[Provided data Boundary: Start]

/-- The peak wire rate of a send context (R138); video of an output without a raster has none. -/
def State.ctxWire (s : State) (b : List Byte) : Nat :=
  let o := byteAt b 32
  let f := s.outRaster o
  match byteAt b 1 with
  | 1 => videoWire b f (halfAt b 36)
  | 4 => ceilDiv (32000000000 * (1400 + wireExtra b)) 1400
  | 5 =>
    let (num, den) := rateFrac (f % 256)
    if f = 0 then 0 else ceilDiv (8 * (1376 + 8 + wireExtra b) * sdiPackets f * num * 1000) (max 1 den)
  | _ =>
    let fs := s.num (O.outAudioRate o) * 1000
    let n := packetSamples fs (byteAt b 35)
    ceilDiv (8 * (byteAt b 34 * n * (if byteAt b 35 % 16 = 3 then 4 else 3) + wireExtra b) * fs * 1000) (max 1 n)

/-- Whether a sum of wire rates fits 97 % of lane p. -/
def State.rateFits (s : State) (p sum : Nat) : Bool := decide (sum * 100 ≤ ethBits (s.num (O.ethEthRate p)) * 97000)

/-- The video send context of output o. -/
def State.videoCtx (s : State) (o : Nat) : Option (Nat × List Byte) :=
  s.txFlows.find? (fun q => byteAt q.2 32 == o && (byteAt q.2 1 == 1 || byteAt q.2 1 == 5))

/-- Whether the raster of output o is carried within 97 % of its Ethernet lane (R138). DESIGN CHOICE (log entry 161): the lane is that of each
of its video send contexts, or, where there is none, its own or that of its 100 Gb/s group, with the headers of IPv4 without a VLAN tag. -/
def ethFits (s : State) (o : Nat) : Bool :=
  let all := s.txFlows
  let vids := all.filter (fun q => byteAt q.2 32 == o && (byteAt q.2 1 == 1 || byteAt q.2 1 == 5))
  let f := s.outRaster o
  let sum (p : Nat) : Nat := ((all.filter (fun q => byteAt q.2 2 == p)).map (fun q => s.ctxWire q.2)).foldl (· + ·) 0
  if vids.isEmpty then
    (let p := if s.eth100 (o / 4) then o / 4 * 4 else o
     s.rateFits p (sum p + videoWire [] f 1200) && (all.filter (fun q => byteAt q.2 32 == o)).all (fun q => s.rateFits (byteAt q.2 2) (sum (byteAt q.2 2))))
  else vids.all (fun q => byteAt q.2 1 != 5 || decide (fmtSdiRate f ≤ 5)) &&
    (all.filter (fun q => byteAt q.2 32 == o)).all (fun q => s.rateFits (byteAt q.2 2) (sum (byteAt q.2 2)))

/-! ### Values of contexts (R124, R135): what a write refuses with 0x0001 -/

/-- Whether bytes from i, n of them, are zero. -/
def zerosAt (b : List Byte) (i n : Nat) : Bool := ((b.drop i).take n).all (fun x => x == 0)

/-- Whether an address field fits its family. -/
def addrOk (v6 : Bool) (b : List Byte) (i : Nat) : Bool := v6 || zerosAt b i 12

/-- Whether a receive context's bytes are ones Table 4-6 admits. A context that is not valid may leave its fields 0 (the default), but for the
rest keeps to the same ranges. -/
def rxBytesOk (b : List Byte) : Bool :=
  let fl := byteAt b 0
  let on := bitOf fl 7
  let e := byteAt b 1
  let audio := e == 2 || e == 3
  b.length == 52 && fl % 16 == 0 && zerosAt b 50 2 && decide (e ≤ 5) && (!on || decide (1 ≤ e)) && decide (byteAt b 2 ≤ 95) &&
  (byteAt b 3 == 0 || decide (96 ≤ byteAt b 3 ∧ byteAt b 3 ≤ 127)) && decide (halfAt b 4 < 4096) && (!on || decide (1 ≤ halfAt b 6)) &&
  addrOk (bitOf fl 6) b 8 && addrOk (bitOf fl 6) b 24 && decide (byteAt b 40 < 216) &&
  (if audio then decide (byteAt b 41 ≤ 127) else if e = 4 then decide (byteAt b 41 ≤ 3) else byteAt b 41 == 0) &&
  (audio || zerosAt b 42 2) && (if e = 1 then fmtValid (halfAt b 44) || !on && halfAt b 44 == 0 else halfAt b 44 == 0) &&
  (halfAt b 46 == 0xFFFF && halfAt b 48 == 0 || decide (halfAt b 46 < 8192) && decide (halfAt b 48 ≤ 1000))

/-- Whether a send context's bytes are ones Table 4-7 admits, as for a receive context; PAYLOAD_BYTES of ST 2110-20 is judged by the hurdle. -/
def txBytesOk (b : List Byte) : Bool :=
  let fl := byteAt b 0
  let on := bitOf fl 7
  let e := byteAt b 1
  let audio := e == 2 || e == 3
  b.length == 52 && fl % 32 == 0 && zerosAt b 46 6 && decide (e ≤ 5) && (!on || decide (1 ≤ e)) && decide (byteAt b 2 ≤ 95) &&
  (decide (96 ≤ byteAt b 3 ∧ byteAt b 3 ≤ 127) || !on && byteAt b 3 == 0) && !bitOf (halfAt b 4) 12 && (!on || decide (1 ≤ halfAt b 6)) &&
  addrOk (bitOf fl 6) b 8 && (!on || decide (1 ≤ halfAt b 24)) && decide (byteAt b 26 < 64) && (!on || decide (1 ≤ byteAt b 27)) &&
  decide (byteAt b 32 ≤ 95) && (if audio then decide (byteAt b 33 ≤ 127) else if e = 4 then decide (byteAt b 33 ≤ 3) else byteAt b 33 == 0) &&
  (audio || zerosAt b 34 2) && (e == 1 || halfAt b 36 == 0) && (halfAt b 38 == 0xFFFF || decide (halfAt b 38 < 8192))

/-- Whether PUNT_RING's bytes name rings or 0xFF. -/
def puntBytesOk (b : List Byte) : Bool := b.length == 8 && b.all (fun x => decide (x.toNat < 64) || x == 0xFF)

/-! ### The hurdle of Ethernet lanes and flow contexts (Table 4-13) -/

/-- Whether an audio flow's PARAMS, ESSENCE and COUNT stand in Table 4-8 at a sample rate in kHz. -/
def audioOk (khz essence params count : Nat) (send : Bool) : Bool :=
  let d := params % 16
  let t := params / 16
  let bytes := count * packetSamples (khz * 1000) params * (match d with | 1 => 2 | 2 => 3 | _ => 4)
  let hi := decide (khz = 96)
  decide (1 ≤ count) && (if essence = 2 then (d == 1 || d == 2) else d == 3) && decide (bytes ≤ 1440) && (!send || d != 1) &&
  (if d = 3 then
     count % 2 == 0 && (if t = 1 then decide (count ≤ if hi then 24 else 48) else if t = 4 then decide (count ≤ if hi then 2 else 6) else false)
   else if t = 1 then decide (count ≤ if hi then 32 else 64)
   else if t = 4 then decide (count ≤ if hi then 4 else 8)
   else (t == 2 || t == 3 || t == 5) && !send)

[Provided data Boundary: End]

The problem: Starting at the first entry and ending at the last, reproduce each one exactly.

Output for this exercise:
/-- The peak wire rate of a send context (R138); video of an output without a raster has none. -/
def State.ctxWire (s : State) (b : List Byte) : Nat :=
  let o := byteAt b 32
  let f := s.outRaster o
  match byteAt b 1 with
  | 1 => videoWire b f (halfAt b 36)
  | 4 => ceilDiv (32000000000 * (1400 + wireExtra b)) 1400
  | 5 =>
    let (num, den) := rateFrac (f % 256)
    if f = 0 then 0 else ceilDiv (8 * (1376 + 8 + wireExtra b) * sdiPackets f * num * 1000) (max 1 den)
  | _ =>
    let fs := s.num (O.outAudioRate o) * 1000
    let n := packetSamples fs (byteAt b 35)
    ceilDiv (8 * (byteAt b 34 * n * (if byteAt b 35 % 16 = 3 then 4 else 3) + wireExtra b) * fs * 1000) (max 1 n)

/-- Whether a sum of wire rates fits 97 % of lane p. -/
def State.rateFits (s : State) (p sum : Nat) : Bool := decide (sum * 100 ≤ ethBits (s.num (O.ethEthRate p)) * 97000)

/-- The video send context of output o. -/
def State.videoCtx (s : State) (o : Nat) : Option (Nat × List Byte) :=
  s.txFlows.find? (fun q => byteAt q.2 32 == o && (byteAt q.2 1 == 1 || byteAt q.2 1 == 5))

/-- Whether the raster of output o is carried within 97 % of its Ethernet lane (R138). DESIGN CHOICE (log entry 161): the lane is that of each
of its video send contexts, or, where there is none, its own or that of its 100 Gb/s group, with the headers of IPv4 without a VLAN tag. -/
def ethFits (s : State) (o : Nat) : Bool :=
  let all := s.txFlows
  let vids := all.filter (fun q => byteAt q.2 32 == o && (byteAt q.2 1 == 1 || byteAt q.2 1 == 5))
  let f := s.outRaster o
  let sum (p : Nat) : Nat := ((all.filter (fun q => byteAt q.2 2 == p)).map (fun q => s.ctxWire q.2)).foldl (· + ·) 0
  if vids.isEmpty then
    (let p := if s.eth100 (o / 4) then o / 4 * 4 else o
     s.rateFits p (sum p + videoWire [] f 1200) && (all.filter (fun q => byteAt q.2 32 == o)).all (fun q => s.rateFits (byteAt q.2 2) (sum (byteAt q.2 2))))
  else vids.all (fun q => byteAt q.2 1 != 5 || decide (fmtSdiRate f ≤ 5)) &&
    (all.filter (fun q => byteAt q.2 32 == o)).all (fun q => s.rateFits (byteAt q.2 2) (sum (byteAt q.2 2)))

/-! ### Values of contexts (R124, R135): what a write refuses with 0x0001 -/

/-- Whether bytes from i, n of them, are zero. -/
def zerosAt (b : List Byte) (i n : Nat) : Bool := ((b.drop i).take n).all (fun x => x == 0)

/-- Whether an address field fits its family. -/
def addrOk (v6 : Bool) (b : List Byte) (i : Nat) : Bool := v6 || zerosAt b i 12

/-- Whether a receive context's bytes are ones Table 4-6 admits. A context that is not valid may leave its fields 0 (the default), but for the
rest keeps to the same ranges. -/
def rxBytesOk (b : List Byte) : Bool :=
  let fl := byteAt b 0
  let on := bitOf fl 7
  let e := byteAt b 1
  let audio := e == 2 || e == 3
  b.length == 52 && fl % 16 == 0 && zerosAt b 50 2 && decide (e ≤ 5) && (!on || decide (1 ≤ e)) && decide (byteAt b 2 ≤ 95) &&
  (byteAt b 3 == 0 || decide (96 ≤ byteAt b 3 ∧ byteAt b 3 ≤ 127)) && decide (halfAt b 4 < 4096) && (!on || decide (1 ≤ halfAt b 6)) &&
  addrOk (bitOf fl 6) b 8 && addrOk (bitOf fl 6) b 24 && decide (byteAt b 40 < 216) &&
  (if audio then decide (byteAt b 41 ≤ 127) else if e = 4 then decide (byteAt b 41 ≤ 3) else byteAt b 41 == 0) &&
  (audio || zerosAt b 42 2) && (if e = 1 then fmtValid (halfAt b 44) || !on && halfAt b 44 == 0 else halfAt b 44 == 0) &&
  (halfAt b 46 == 0xFFFF && halfAt b 48 == 0 || decide (halfAt b 46 < 8192) && decide (halfAt b 48 ≤ 1000))

/-- Whether a send context's bytes are ones Table 4-7 admits, as for a receive context; PAYLOAD_BYTES of ST 2110-20 is judged by the hurdle. -/
def txBytesOk (b : List Byte) : Bool :=
  let fl := byteAt b 0
  let on := bitOf fl 7
  let e := byteAt b 1
  let audio := e == 2 || e == 3
  b.length == 52 && fl % 32 == 0 && zerosAt b 46 6 && decide (e ≤ 5) && (!on || decide (1 ≤ e)) && decide (byteAt b 2 ≤ 95) &&
  (decide (96 ≤ byteAt b 3 ∧ byteAt b 3 ≤ 127) || !on && byteAt b 3 == 0) && !bitOf (halfAt b 4) 12 && (!on || decide (1 ≤ halfAt b 6)) &&
  addrOk (bitOf fl 6) b 8 && (!on || decide (1 ≤ halfAt b 24)) && decide (byteAt b 26 < 64) && (!on || decide (1 ≤ byteAt b 27)) &&
  decide (byteAt b 32 ≤ 95) && (if audio then decide (byteAt b 33 ≤ 127) else if e = 4 then decide (byteAt b 33 ≤ 3) else byteAt b 33 == 0) &&
  (audio || zerosAt b 34 2) && (e == 1 || halfAt b 36 == 0) && (halfAt b 38 == 0xFFFF || decide (halfAt b 38 < 8192))

/-- Whether PUNT_RING's bytes name rings or 0xFF. -/
def puntBytesOk (b : List Byte) : Bool := b.length == 8 && b.all (fun x => decide (x.toNat < 64) || x == 0xFF)

/-! ### The hurdle of Ethernet lanes and flow contexts (Table 4-13) -/

/-- Whether an audio flow's PARAMS, ESSENCE and COUNT stand in Table 4-8 at a sample rate in kHz. -/
def audioOk (khz essence params count : Nat) (send : Bool) : Bool :=
  let d := params % 16
  let t := params / 16
  let bytes := count * packetSamples (khz * 1000) params * (match d with | 1 => 2 | 2 => 3 | _ => 4)
  let hi := decide (khz = 96)
  decide (1 ≤ count) && (if essence = 2 then (d == 1 || d == 2) else d == 3) && decide (bytes ≤ 1440) && (!send || d != 1) &&
  (if d = 3 then
     count % 2 == 0 && (if t = 1 then decide (count ≤ if hi then 24 else 48) else if t = 4 then decide (count ≤ if hi then 2 else 6) else false)
   else if t = 1 then decide (count ≤ if hi then 32 else 64)
   else if t = 4 then decide (count ≤ if hi then 4 else 8)
   else (t == 2 || t == 3 || t == 5) && !send)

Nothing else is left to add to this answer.